*Task:* Please provide the entries below again, word for word.

*Recorded information:*

=== Begin Enclosure ===

-- ==== Sys2Proof/Laws/PerInstr.lean ====
section
/-! SUPPORT. Statements made per instruction. Family TableCode: the encoder writes the code that spec/opcode_table.json
gives the row, in the row's format, and nothing else in that place. -/

namespace Sys2Proof.Laws

/-- A row's format and bits: the table's "format", "mask" and "match". -/
structure TableRow where
  isOperation : Bool
  mask : Nat
  value : Nat
  deriving DecidableEq, Repr

/-- The rows of spec/opcode_table.json. -/
def rowOf : Instr → TableRow
  | .reset => ⟨true, 7, 0⟩
  | .checksum _ => ⟨true, 7, 1⟩
  | .encode _ => ⟨true, 7, 2⟩
  | .feed _ => ⟨true, 7, 3⟩
  | .parse _ => ⟨true, 7, 4⟩
  | .receive _ => ⟨true, 7, 5⟩
  | .read => ⟨true, 7, 6⟩
  | .reserved111 _ => ⟨true, 7, 7⟩
  | .typeLinkStatistics _ => ⟨false, 255, 20⟩
  | .typeBatterySensor _ => ⟨false, 255, 8⟩
  | .typeGps _ => ⟨false, 255, 2⟩
  | .typeRcChannelsPacked _ => ⟨false, 255, 22⟩
  | .typeOther _ _ => ⟨false, 0, 0⟩

/-- A port word has a row's format and, under the row's mask, its bits. -/
def matchesRow (row : TableRow) : PortWord → Prop
  | .operation code _ => row.isOperation = true ∧ code.toNat &&& row.mask = row.value
  | .packetType type _ => row.isOperation = false ∧ type.toNat &&& row.mask = row.value

namespace TableCode

/-- The encoding of the instruction matches its row. -/
def Statement (i : Instr) : Prop := matchesRow (rowOf i) (encode i)

theorem reset : Statement .reset :=
  ⟨rfl, by simp [rowOf]⟩

theorem checksum (bytes : List Byte) : Statement (.checksum bytes) :=
  ⟨rfl, by simp [rowOf]⟩

theorem encode (channels : List Int) : Statement (.encode channels) :=
  ⟨rfl, by simp [rowOf]⟩

theorem feed (chunk : List Byte) : Statement (.feed chunk) :=
  ⟨rfl, by simp [rowOf]⟩

theorem parse (frame : List Byte) : Statement (.parse frame) :=
  ⟨rfl, by simp [rowOf]⟩

theorem receive (chunk : List Byte) : Statement (.receive chunk) :=
  ⟨rfl, by simp [rowOf]⟩

theorem read : Statement .read :=
  ⟨rfl, by simp [rowOf]⟩

theorem reserved111 (operand : List Int) : Statement (.reserved111 operand) :=
  ⟨rfl, by simp [rowOf]⟩

theorem typeLinkStatistics (payload : List Byte) : Statement (.typeLinkStatistics payload) :=
  ⟨rfl, by simp [rowOf]⟩

theorem typeBatterySensor (payload : List Byte) : Statement (.typeBatterySensor payload) :=
  ⟨rfl, by simp [rowOf]⟩

theorem typeGps (payload : List Byte) : Statement (.typeGps payload) :=
  ⟨rfl, by simp [rowOf]⟩

theorem typeRcChannelsPacked (payload : List Byte) : Statement (.typeRcChannelsPacked payload) :=
  ⟨rfl, by simp [rowOf]⟩

theorem typeOther (type : Byte) (payload : List Byte) : Statement (.typeOther type payload) :=
  ⟨rfl, Nat.and_zero _⟩

end TableCode

end Sys2Proof.Laws
end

=== End Enclosure ===

*Response to this task:*
-- ==== Sys2Proof/Laws/PerInstr.lean ====
section
/-! SUPPORT. Statements made per instruction. Family TableCode: the encoder writes the code that spec/opcode_table.json
gives the row, in the row's format, and nothing else in that place. -/

namespace Sys2Proof.Laws

/-- A row's format and bits: the table's "format", "mask" and "match". -/
structure TableRow where
  isOperation : Bool
  mask : Nat
  value : Nat
  deriving DecidableEq, Repr

/-- The rows of spec/opcode_table.json. -/
def rowOf : Instr → TableRow
  | .reset => ⟨true, 7, 0⟩
  | .checksum _ => ⟨true, 7, 1⟩
  | .encode _ => ⟨true, 7, 2⟩
  | .feed _ => ⟨true, 7, 3⟩
  | .parse _ => ⟨true, 7, 4⟩
  | .receive _ => ⟨true, 7, 5⟩
  | .read => ⟨true, 7, 6⟩
  | .reserved111 _ => ⟨true, 7, 7⟩
  | .typeLinkStatistics _ => ⟨false, 255, 20⟩
  | .typeBatterySensor _ => ⟨false, 255, 8⟩
  | .typeGps _ => ⟨false, 255, 2⟩
  | .typeRcChannelsPacked _ => ⟨false, 255, 22⟩
  | .typeOther _ _ => ⟨false, 0, 0⟩

/-- A port word has a row's format and, under the row's mask, its bits. -/
def matchesRow (row : TableRow) : PortWord → Prop
  | .operation code _ => row.isOperation = true ∧ code.toNat &&& row.mask = row.value
  | .packetType type _ => row.isOperation = false ∧ type.toNat &&& row.mask = row.value

namespace TableCode

/-- The encoding of the instruction matches its row. -/
def Statement (i : Instr) : Prop := matchesRow (rowOf i) (encode i)

theorem reset : Statement .reset :=
  ⟨rfl, by simp [rowOf]⟩

theorem checksum (bytes : List Byte) : Statement (.checksum bytes) :=
  ⟨rfl, by simp [rowOf]⟩

theorem encode (channels : List Int) : Statement (.encode channels) :=
  ⟨rfl, by simp [rowOf]⟩

theorem feed (chunk : List Byte) : Statement (.feed chunk) :=
  ⟨rfl, by simp [rowOf]⟩

theorem parse (frame : List Byte) : Statement (.parse frame) :=
  ⟨rfl, by simp [rowOf]⟩

theorem receive (chunk : List Byte) : Statement (.receive chunk) :=
  ⟨rfl, by simp [rowOf]⟩

theorem read : Statement .read :=
  ⟨rfl, by simp [rowOf]⟩

theorem reserved111 (operand : List Int) : Statement (.reserved111 operand) :=
  ⟨rfl, by simp [rowOf]⟩

theorem typeLinkStatistics (payload : List Byte) : Statement (.typeLinkStatistics payload) :=
  ⟨rfl, by simp [rowOf]⟩

theorem typeBatterySensor (payload : List Byte) : Statement (.typeBatterySensor payload) :=
  ⟨rfl, by simp [rowOf]⟩

theorem typeGps (payload : List Byte) : Statement (.typeGps payload) :=
  ⟨rfl, by simp [rowOf]⟩

theorem typeRcChannelsPacked (payload : List Byte) : Statement (.typeRcChannelsPacked payload) :=
  ⟨rfl, by simp [rowOf]⟩

theorem typeOther (type : Byte) (payload : List Byte) : Statement (.typeOther type payload) :=
  ⟨rfl, Nat.and_zero _⟩

end TableCode

end Sys2Proof.Laws
end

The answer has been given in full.